The 340B Drug Pricing Program requires drug manufacturers that participate in Medicaid to provide covered outpatient drugs at a discounted rate to enrolled healthcare facilities. When it created the 340B Program, Congress intended it to be used by covered entities “to stretch scarce federal resources as far as possible, reaching more eligible patients and providing more comprehensive services.”1 Covered entities must enroll with the Health Resources & Services Administration’s (HRSA) Office of Pharmacy Affairs (OPA) and comply with all 340B Program rules and expectations.
Covered entities are subject to audits by both manufacturers and HRSA.Throughout the existence of the 340B Program, HRSA’s expectations during 340B Program integrity audits, currently outsourced by HRSA to the Bizzell Group, have evolved. One constant, though, is the expectation for covered entities to self-monitor all aspects of the program. Covered entities must continually strive to comply with 340B Program regulations, make improvements to program operations, and notify manufacturers – and possibly HRSA – when compliance concerns are identified.
The key areas of HRSA’s focus during a 340B audit are eligibility, diversion, and duplicate discounts. Purchasing and inventory management also play key roles in 340B Program compliance. Each area of compliance presents unique challenges to covered entities, and a comprehensive self-monitoring program is fundamental to ensuring program integrity.
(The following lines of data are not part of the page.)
-- ==== Sys2Proof/Safety.lean ====
section
/-!
DEFINITION. Safety: the terms in which claims speak of a safe run. A run is safe where every step answers a next
state (60_exceptions.md rule R83), the ROM is the one R59 fixes (R16, R36), and every output is the
function of the inputs that its rule gives (R29).
-/

namespace Sys2Proof.Machine

/-- The ROM is the hardware's: it lists no entry that differs from R59 (R16). -/
abbrev RomIntact (s : State) : Prop := s.rom = []

/-- Every output port is the function of its unit's current inputs (R11, R29). -/
abbrev PortsConsistent (s : State) : Prop :=
  s.encoder = encoderPorts s.encoder.encMsg ∧
  s.syndrome = syndromePorts s.syndrome.synRx ∧
  s.lookup = lookupPorts s.lookup.lutS (romContents s.lookup.lutS) ∧
  s.corrector = correctorPorts s.corrector.corRx s.corrector.corU s.corrector.corE ∧
  s.extractor = extractorPorts s.extractor.extCw ∧
  s.channel = channelPorts s.channel.rxIn (romContents (syndromeOf s.channel.rxIn))

/-- The invariant of a run of this hardware. -/
abbrev SafeState (s : State) : Prop := RomIntact s ∧ PortsConsistent s

/-- The step answers a next state: neither a fault nor a refusal (R83). -/
abbrev StepsOn (s : State) : Prop := ∃ t, step s = .next t

/-- The frame of an evaluation of unit `u` that takes `s` to `t`: the ports of every other unit, the host's
pending transactions and the whole ROM, each entry of it read through `memRead`, are unchanged (R42). -/
def FrameOf (u : CoreUnit) (s t : State) : Prop :=
  (u ≠ .golayEncoder → t.encoder = s.encoder) ∧
  (u ≠ .syndromeCalculator → t.syndrome = s.syndrome) ∧
  (u ≠ .syndromeLookupTable → t.lookup = s.lookup) ∧
  (u ≠ .errorCorrector → t.corrector = s.corrector) ∧
  (u ≠ .messageExtractor → t.extractor = s.extractor) ∧
  (u ≠ .decodeChannel → t.channel = s.channel) ∧
  t.pending = s.pending ∧
  t.rom = s.rom ∧
  ∀ a : Syn, memRead t.rom a = memRead s.rom a

end Sys2Proof.Machine
end

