/-- R59. The ROM of the hardware holds at every index the pattern of weight at most 3 with that syndrome,
with U = 0, and the word 0x1000000 where there is none. It holds it after reset and after every step. -/
def Obligations.RomHoldsTheLowWeightPattern : Prop :=
  ∀ (st : State), RomIntact st → ∀ s : Syn, ∃ x, memRead st.rom s = .next x ∧
    (∀ e : Word24, popcount e ≤ 3 → syndromeOf e = s → x = 0#1 ++ e) ∧
    ((∀ e : Word24, popcount e ≤ 3 → syndromeOf e ≠ s) → x = 0x1000000#25) ∧
    memRead State.reset.rom s = .next x ∧
    ∀ t, step st = .next t → memRead t.rom s = .next x

/-- R60. No two patterns of weight at most 3 share a syndrome; the ROM holds 1, 24, 276 and 2024 entries with
U = 0 of weight 0 to 3 and 1771 with U = 1; and a correctable entry is the one element of weight at most 3
of its coset and its one element of minimum weight. -/
def Obligations.RomEntryCountsAndUniqueness : Prop :=
  (∀ a b : Word24, popcount a ≤ 3 → popcount b ≤ 3 → syndromeOf a = syndromeOf b → a = b) ∧
  [0, 1, 2, 3].map (fun w => (List.range 4096).countP (fun n =>
      entryU (romContents (BitVec.ofNat 12 n)) == 0#1 &&
        popcount (entryE (romContents (BitVec.ofNat 12 n))) == w)) = [1, 24, 276, 2024] ∧
  (List.range 4096).countP (fun n => entryU (romContents (BitVec.ofNat 12 n)) == 1#1) = 1771 ∧
  (∀ s : Syn, entryU (romContents s) = 0#1 →
    syndromeOf (entryE (romContents s)) = s ∧
    ∀ e : Word24, syndromeOf e = s → e ≠ entryE (romContents s) →
      3 < popcount e ∧ popcount (entryE (romContents s)) < popcount e)

/-- R64. An index with U = 1 is the syndrome of exactly six patterns of weight 4, an index with U = 0 of none,
every word is within distance 4 of a codeword, and a word in a U = 1 coset has none nearer. -/
def Obligations.UncorrectableCosetsHaveSixLeaders : Prop :=
  (∀ s : Syn, entryU (romContents s) = 1#1 →
    ∃ l : List Word24, l.Nodup ∧ l.length = 6 ∧
      ∀ e : Word24, e ∈ l ↔ popcount e = 4 ∧ syndromeOf e = s) ∧
  (∀ s : Syn, entryU (romContents s) = 0#1 →
    ∀ e : Word24, popcount e = 4 → syndromeOf e ≠ s) ∧
  (∀ r : Word24, ∃ m : Msg, popcount (r ^^^ encodeWord m) ≤ 4) ∧
  (∀ (r : Word24) (m : Msg), entryU (romContents (syndromeOf r)) = 1#1 →
    4 ≤ popcount (r ^^^ encodeWord m))

/-- R61. The source's construction loop, run over the patterns of weight at most 3 in ANY order, ascending or
not, fills each slot at most once and gives exactly the contents of the ROM. -/
def Obligations.ConstructionLoopGivesTheRom : Prop :=
  ∀ l : List Word24, (∀ e : Word24, e ∈ l ↔ popcount e ≤ 3) → l.Nodup →
    (l.map syndromeOf).Nodup ∧
    ∀ s : Syn,
      (l.foldl (fun (slot : Syn → Option LutWord) (e : Word24) =>
          if slot (syndromeOf e) = none then Function.update slot (syndromeOf e) (some (0#1 ++ e))
          else slot) (fun _ => none) s).getD 0x1000000#25 = romContents s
The ability to operate compliantly in these areas requires a comprehensive net of operational structures working together to accurately define key program functions, implement supporting software solutions, and provide adequate oversight.
Eligible covered entity types
The initial requirement for participation in the 340B Program is being an eligible covered entity type and maintaining relevant supporting documentation of such eligibility.
Eligible covered entity types include:
- Disproportionate share hospitals
- Children’s hospitals
- Free-standing cancer hospitals
- Critical access hospitals
- Rural referral centers
- Sole community hospitals
- Nonprofit healthcare organizations with certain federal designations or funding from specific federal programs
Each eligible covered entity type has a unique subset of eligibility criteria and must be able to document that the criteria have been met. An assessment of the documentation to support eligibility should identify the covered entity type, as registered on the 340B Office of Pharmacy Affairs Information System (OPAIS), and should demonstrate compliance with all criteria. This information should be maintained in a readily accessible location and should be easily retrievable in the event of an audit.
Necessary documents should be reviewed annually. They vary by entity and might include:
- State or local government contract or ownership information
- Hospital charter or bylaws
- Internal Revenue Service documentation
- Law(s) creating the healthcare entity
- Issuance of governmental powers
- Notice of grant award or notice of award
- Federally qualified health center or federally qualified health center look-alike documentation or agreement
- HRSA Electronic Handbook
- Medicare Cost Report(s) (MCR) and associated trial balance(s)
- Disproportionate share adjustment percentage calculation
Hospitals with off-site locations purchasing drugs through the 340B Program must confirm each location is reimbursable to the covered entity.
Required documents should be reviewed quarterly and include:
- Trial balance(s)
- Revenue usage reports
- Location directories
Services that occur at varying locations but that report outpatient revenue and expenses to the same cost center code must be separately registered. Although cost reports are filed annually, departments and locations might be added or removed throughout the year. For this reason, quarterly review of off-site location eligibility is recommended.
Another area of compliance under the umbrella of eligibility is a covered entity’s ability to maintain auditable records. Entities can gauge preparedness with the maintenance of auditable records by taking these actions:
- Obtain the current HRSA audit data request list at the start of the government’s fiscal year of Oct. 1.
- Outline where each data request list item would be generated and who would be responsible for gathering the data.
- Complete a walk-through with staff of the data collection process to understand where gaps might exist.
HRSA requires covered entities to maintain records for a minimum of three years. Covered entities also should verify their organization’s record maintenance policy, as it might require record retention for a longer amount of time than HRSA’s policy.
The last component of eligibility, applicable to only a subset of hospital covered entity types, is prevention of group purchasing organization prohibition violations. Due to the size and potential complexity of this eligibility component, it is addressed in a future part of this series.